In the records below, which lines include "accepted"? Copy them.

::::::::

/-- Global block: resets, supplies, clocks, cast-on, thermal (chapter 14). -/
structure GlbSt where
  life : Life := .rom
  role : Role := .none
  heldCause : Nat := 0
  phase : Nat := 0
  castonTime : Nat := 0
  rstCause : Nat := 1
  wdPhase : Nat := 0
  wdCount : Nat := 0
  slotLoaded : Nat := 0
  supplyOrder : Option Nat := none
  ovr : Tab Word := []
  ovrLatch : Nat := 0
  ovrLastCleared : Nat := 0
  cast : CastInfo := {}
  blkBusy : Option (Nat × Nat × Bool) := none
  blkResult : Nat := 0
  clkRef : Bool := false
  clkMain : Bool := false
  clkSerdes : Bool := false
  clkFb : Bool := false
  oscOk : Bool := false
  oscDev : Int := 0
  oscBad : Bool := false
  supRestarted : Nat := 0
  rstPend : Nat := 0
  deriving DecidableEq, Repr, Inhabited

/-- Supplies and shedding (R407 to R413, R428, R429). Voltages in 10 mV, temperatures in 0.1 °C, `vfieldP` in 0.1 W. `vsafeLow`: the role as VSAFE fell low. -/
structure PwrSt where
  vmain : Nat := 0
  vmainMin : Option Nat := none
  vfield : Nat := 0
  vfieldMin : Option Nat := none
  vsafe : Nat := 0
  vsafeMin : Option Nat := none
  vfieldP : Nat := 0
  vmainOk : Bool := false
  vfieldOk : Bool := false
  vsafeOk : Bool := false
  vsafeLow : Option Nat := none
  vfieldLow : Bool := false
  vmainHigh : Bool := false
  vfieldOver : Bool := false
  dip : Bool := false
  dipStart : Nat := 0
  dipMin : Nat := 0
  dipStage : Nat := 0
  dipStageMax : Nat := 0
  lastDipDur : Nat := 0
  lastDipMin : Nat := 0
  dieMax : Nat := 0
  inlet : Nat := 0
  outlet : Nat := 0
  thermStage : Nat := 0
  shed : Nat := 0
  leave2 : Option Nat := none
  coolantHigh : Bool := false
  deriving DecidableEq, Repr, Inhabited

/-- Where a claim stands (R243). -/
inductive ClaimSt where
  | idle
  | watching (tc : Nat)
  deriving DecidableEq, Repr, Inhabited

/-- A loop snapshot record of the mirror stream (R317, subtype 2). -/
structure SnapRec where
  law : Nat := 0
  tripped : Bool := false
  approach : Bool := false
  cnt : Nat := 0
  spEff : Int := 0
  acc : Int := 0
  fe : Nat := 0
  tick : Nat := 0
  deriving DecidableEq, Repr, Inhabited

/-- What waits on a planned handover (R250), by its HCAUSE; a command keeps its datagram for the response. -/
structure HandoverSt where
  cause : Nat := 0
  since : Nat := 0
  firstWord : Option Nat := none
  cmd : Option Dgram := none
  arg : Nat := 0
  deriving DecidableEq, Repr, Inhabited

/-- Redundancy state (chapter 08). `txWord`: the last chain word sent; `wordTick`, `hbTick`: the ticks of the last word and of the last heartbeat frame; `hreqAt`: when the partner's first word with HREQ came; `chainT`, `fb0T`, `fb8T`: when the last word of a route passed SYNC, CRC and SLOT; `chainDown`, `fbDown`: a loss of the path has been recorded. -/
structure RedSt where
  hoNext : List HandoverSt := []
  straps : Nat := 2
  strapFault : Bool := false
  driving : Bool := false
  timeMaster : Bool := false
  watch : Bool := false
  firstDrive : Nat := 0
  mode : Nat := 0
  partnerWord : Word := 0#32
  txWord : Word := 0#32
  seqChain : Option Nat := none
  seqFb0 : Option Nat := none
  seqFb8 : Option Nat := none
  chainLast : Option Nat := none
  fb0Last : Option Nat := none
  fb8Last : Option Nat := none
  chainT : Nat := 0
  fb0T : Nat := 0
  fb8T : Nat := 0
  chainDown : Bool := false
  fbDown : Bool := false
  chainOk : Bool := false
  fbOk : Bool := false
  chainSince : Option Nat := none
  fbSince : Option Nat := none
  lost : Bool := false
  lostAt : Nat := 0
  hbSeq : Nat := 0
  wordTick : Option Nat := none
  hbTick : Option Nat := none
  hreqAt : Option Nat := none
  ho : Option HandoverSt := none
  deriving DecidableEq, Repr, Inhabited

/-- The claim line, alignment, qualification and mirror state (R242 to R255). `lowStart`: start of the low of a line fault; `lastPulse`, `partnerTc`: end and start of the partner's last claim pulse heard while not driving; `highAt`: when the line last went high after a pulse of the partner; `relSince`: since when both conditions of a re-claim hold (R248); `pulses`: pulses of this module (kind, start, end); `mustStep`: the next reference message steps the timer (R459); `claimDeferred`: a start-up claim is due (R252). -/
structure LinkSt where
  lineLow : Bool := false
  lowStart : Nat := 0
  lastPulse : Option Nat := none
  partnerTc : Option Nat := none
  highAt : Nat := 0
  relSince : Option Nat := none
  fault : Bool := false
  mustStep : Bool := false
  claim : ClaimSt := .idle
  reason : Nat := 0
  result : Nat := 0
  claims : Nat := 0
  driveAt : Option Nat := none
  tc : Nat := 0
  pulses : List (Nat × Nat × Nat) := []
  claimDeferred : Bool := false
  releaseEnd : Nat := 0
  takeovers : Nat := 0
  takeoverLast : Nat := 0
  listenSince : Option Nat := none
  listenSecond : Bool := false
  aborted : Bool := false
  aligned : Bool := false
  offset : Int := 0
  alignRounds : Nat := 0
  roundTaken : Bool := false
  snapAge : Nat := 0xFFFF
  leaseAge : Nat := 0xFFFF
  staleRounds : Nat := 0
  mirrorLost : Bool := false
  deriving DecidableEq, Repr, Inhabited

/-- What the mirror stream has brought (R254, R317). -/
structure MirSt where
  snaps : Tab SnapRec := []
  snapPart : Tab SnapRec := []
  snapFrags : Nat × Nat × Nat := (0, 0, 0)
  est : Tab Int := []
  estReady : Tab Int := []
  estPart : Tab Int := []
  estFrags : Nat × Nat × Nat := (0, 0, 0)
  snapRound : Nat := 0
  estRound : Nat := 0
  leases : Tab Bytes := []
  leaseRound : Nat := 0
  patDigest : Bytes := []
  modelDigest : Bytes := []
  adParts : List (Nat × Nat × Nat × Bytes) := []
  relock : Option (Bytes × Nat × Bool) := none
  lastRound : Tab Nat := []
  deriving DecidableEq, Repr, Inhabited

/-- The states of the test access port's controller (IEEE 1149.1, R461). -/
inductive TapSt where
  | reset | idle | selDr | capDr | shiftDr | exit1Dr | pauseDr | exit2Dr | updDr | selIr | capIr | shiftIr | exit1Ir | pauseIr | exit2Ir | updIr
  deriving DecidableEq, Repr, Inhabited

/-- Freeze and diagnostics (chapter 16). `pend`: 1 the accepted freeze waits for its freeze point, 2 it waits for its handover. `freezeNArmed`: FREEZE_N has been high for 1 ms since the reset (R453). `tdo`: what the last data register shifted out. -/
structure DgSt where
  tap : TapSt := .reset
  irTdo : Nat := 0
  pend : Nat := 0
  source : Nat := 0
  outcome : Nat := 0
  frozenMs : Nat := 0
  frzCmd : Option Dgram := none
  frozenAt : Nat := 0
  frozenRole : Role := .none
  thawRefused : Bool := false
  freezeN : Bool := true
  freezeNSince : Nat := 0
  freezeNArmed : Bool := false
  byReset : Option (Nat × Nat) := none
  ir : Nat := 1
  scanKind : Nat := 0
  scanIdx : Nat := 0
  scanOff : Nat := 0
  scanEnd : Bool := false
  scanCrc : Word := 0xFFFFFFFF#32
  tdo : BitVec 64 := 0#64
  safe : Bool := false
  cause : Nat := 0
  handover : Nat := 0
  unit : Nat := 0
  cntCell : Nat := 0
  cntResend : Nat := 0
  cntQuar : Nat := 0
  cntRemap : Nat := 0
  regCell : Tab Nat := []
  regResend : Tab Nat := []
  deriving DecidableEq, Repr, Inhabited

/-- One event record (R350), without the generation words of the slot that holds it. -/
structure EvRec where
  code : Nat := 0
  sev : Nat := 0
  flags : Nat := 0
  seq : Nat := 0
  uptime : Nat := 0
  wall : Nat := 0
  source : Nat := 0
  suppressed : Nat := 0
  args : List (BitVec 32) := []
  deriving DecidableEq, Repr, Inhabited

/-- A slot of a storage tier: its generation word and the record it holds (R355). -/
structure EvSlot where
  gen : Nat := 0
  r : EvRec := {}
  deriving DecidableEq, Repr, Inhabited

/-- Token bucket of one code (R361), in units of 2^-16 token, as of uptime `at_`. -/
structure Bucket where
  tokens : Nat := 0
  at_ : Nat := 0
  rem : Nat := 0
  deriving DecidableEq, Repr, Inhabited

/-- Event recorder (chapter 12). Persistent parts: `boot`, `pst`, `pstGens` of its slots, tier 2 drops. -/
structure EvSt where
  boot : Nat := 0
  seqNext : Nat := 0
  seqLast : Nat := 0
  bootFirst : Nat := 0
  buckets : Tab Bucket := []
  supp : Tab Nat := []
  ring : Tab EvSlot := []
  hbm : Tab EvSlot := []
  hbmOk : Bool := false
  hbmCap : Nat := 16777216
  pst : Tab EvSlot := []
  staging : List EvRec := []
  pstDefer : Bool := false
  drops : Tab Nat := []
  dropsNew : Tab Nat := []
  dropAt : Tab Nat := []
  ringLast : Nat := 0
  hbmLast : Nat := 0
  pstPage : Nat := 0
  pstReady : Bool := false
  pageBuf : Tab EvSlot := []
  quar : Bool := false
  held : List EvRec := []
  cursors : Tab Nat := []
  curStage : Tab Nat := []
  resumeAt : Tab Nat := []
  expMin : Nat := 2
  expRound : Tab Nat := []
  deriving DecidableEq, Repr, Inhabited

/-- Wall clock (R365): offset, slew in progress (difference, start uptime), staged value. -/
structure WallSt where
  off : Int := 0
  set : Bool := false
  slew : Option (Int × Nat) := none
  stageLo : Word := 0#32
  stageHi : Word := 0#32
  deriving DecidableEq, Repr, Inhabited

/-- A class 1 request of the module that awaits its answer (R309). `seqEnd`: the cursor an EVENT sets when answered. -/
structure OutReq where
  peer : Nat := 0
  d : Dgram := {}
  sends : Nat := 1
  sentAt : Nat := 0
  seqEnd : Nat := 0
  deriving DecidableEq, Repr, Inhabited

/-- A remembered class 1 request of a peer (R309): its response once complete. -/
structure SeenReq where
  session : Nat := 0
  xid : Nat := 0
  resp : List Dgram := []
  done : Bool := false
  at_ : Nat := 0
  deriving DecidableEq, Repr, Inhabited

/-- A bulk transfer being tracked (R319): committed ranges (start, end), rising and apart; the newest ROUND used (R308). -/
structure XferSt where
  id : Nat := 0
  base : Nat := 0
  ranges : List (Nat × Nat) := []
  denied : Bool := false
  newest : Nat := 0
  last : Nat := 0
  deriving DecidableEq, Repr, Inhabited

/-- A signal waiting on its data (R321): the request, the round it arrived in, what it does. `behind`: a critical command that waits behind an earlier one (R329). -/
structure WaitSig where
  peer : Nat := 0
  xfer : Nat := 0
  len : Nat := 0
  round : Nat := 0
  d : Dgram := {}
  sc : Option ScCall := none
  op : Nat := 0
  behind : Bool := false
  deriving DecidableEq, Repr, Inhabited

/-- A telemetry bundle being put together (R314). -/
structure BundleSt where
  rack : Nat := 0
  tag : Nat := 0
  frags : Nat := 1
  got : List (Nat × Bytes) := []
  firstRound : Nat := 0
  deriving DecidableEq, Repr, Inhabited

/-- What the keyed check remembers of one peer (R325, R326): its counter floor, the mark Fm, the last accepted command and its response. -/
structure CtrSt where
  floor : Nat := 0
  mark : Nat := 0
  lastCmd : Option Dgram := none
  lastResp : List Dgram := []
  deriving DecidableEq, Repr, Inhabited

/-- Host link (chapter 10). -/
structure HlSt where
  linkUp : Bool := false
  rate : Nat := 0
  tryRate : Nat := 2
  tryAt : Nat := 0
  fecLock : Bool := false
  optic : Bool := false
  opticBad : Bool := false
  opticTemp : Nat := 0
  ifaces : Nat := 0
  upSince : Nat := 0
  fecCorr : Nat := 0
  fecUncorr : Nat := 0
  dropRej : Nat := 0
  dropCrc : Nat := 0
  latMax : Nat := 0
  latLast : Nat := 0
  telDone : Nat := 0
  telBad : Nat := 0
  session : Nat := 0
  nextXid : Nat := 0
  seen : Tab (List SeenReq) := []
  sessions : Tab Nat := []
  xfers : Tab (List XferSt) := []
  waits : List WaitSig := []
  reqs : List OutReq := []
  newErr : Tab (List Nat) := []
  sentErr : Tab (List Nat) := []
  bundles : List BundleSt := []
  telDone1 : Tab Nat := []
  deriving DecidableEq, Repr, Inhabited

/-- The keyed-check engine and key slots (R324 to R330); the keys by key reference and the marks by peer are flash. Key reference 0 holds the commissioning key set at manufacture (R330): its value is a DESIGN CHOICE. -/
structure KeyStore where
  keys : Tab Bytes := [(0, List.replicate 32 0#8)]
  ctrs : Tab CtrSt := []
  tagFail : Tab Nat := []
  replay : Tab Nat := []
  quar : Bool := false
  deriving DecidableEq, Repr, Inhabited

/-- A firmware part (R390 to R395). `st` is PF_PART.STATE; `since`: activation in uptime; `restartAt`: its last restart; `bootBank`: the other bank is active from the next chip reset; `young`: a cast-on image that has not completed a cast-on; `byFilter`: restarted by the access filter. -/
structure PartSt where
  bank : Nat := 0
  banks : List (Option FwImage) := [none, none]
  floor : Nat := 0
  st : Nat := 0
  since : Nat := 0
  restartAt : Nat := 0
  lastBlock : Option Nat := none
  bootBank : Bool := false
  young : Bool := false
  byFilter : Bool := false
  raised : Bool := false
  deriving DecidableEq, Repr, Inhabited

/-- What the flash held at the start of a dip, which defers writes of it (R413): the slots, anchor and trial mark, the parts with their floors, the keys. -/
structure FlashSt where
  current : Option Pattern := none
  lifeline : Option Pattern := none
  nextP : Option Pattern := none
  anchor : Option Bytes := none
  changeTrial : Bool := false
  parts : Tab PartSt := []
  keys : Tab Bytes := []
  deriving DecidableEq, Repr, Inhabited

/-- A re-knit SCHEDULED (R381). -/
structure SchedSt where
  pat : Pattern := {}
  na : Nat := 0
  trial : Bool := false
  window : Nat := 0
  flags : Nat := 0
  deriving DecidableEq, Repr, Inhabited

/-- Pattern and firmware (chapter 13). The slots, anchor and parts are flash; `flashAt` is what the flash holds while a dip defers its writes. `slotEnd`: the instants at which the containers of slots 1 CURRENT and 2 NEXT are complete in flash. `idsFaults`: causes of IDS_FAULT that have not cleared. -/
structure PfSt where
  flashAt : Option FlashSt := none
  slotEnd : Tab Nat := []
  idsFaults : List Nat := []
  st : Nat := 0
  current : Option Pattern := none
  lifeline : Option Pattern := none
  nextP : Option Pattern := none
  anchor : Option Bytes := none
  changeTrial : Bool := false
  force : Pattern := {}
  sched : Option SchedSt := none
  applyRound : Nat := 0
  trialStart : Nat := 0
  trialWindow : Nat := 0
  trialFlags : Nat := 0
  frog : Option (Nat × Nat) := none
  lastCheck : Nat := 0
  relockPend : Bool := false
  deferred : Bool := false
  idsOk : Bool := false
  idsPresent : Bool := false
  idsMatch : Bool := false
  idsBlock : Nat := 0
  gaugeOk : Bool := false
  gauge : List GaugeRec := []
  idsWrite : Bool := false
  parts : Tab PartSt := []
  commit : Option (Nat × FwImage × Option Dgram) := none
  deriving DecidableEq, Repr, Inhabited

::::::::

| TASK OUTPUT |
/-- Freeze and diagnostics (chapter 16). `pend`: 1 the accepted freeze waits for its freeze point, 2 it waits for its handover. `freezeNArmed`: FREEZE_N has been high for 1 ms since the reset (R453). `tdo`: what the last data register shifted out. -/
/-- What the keyed check remembers of one peer (R325, R326): its counter floor, the mark Fm, the last accepted command and its response. -/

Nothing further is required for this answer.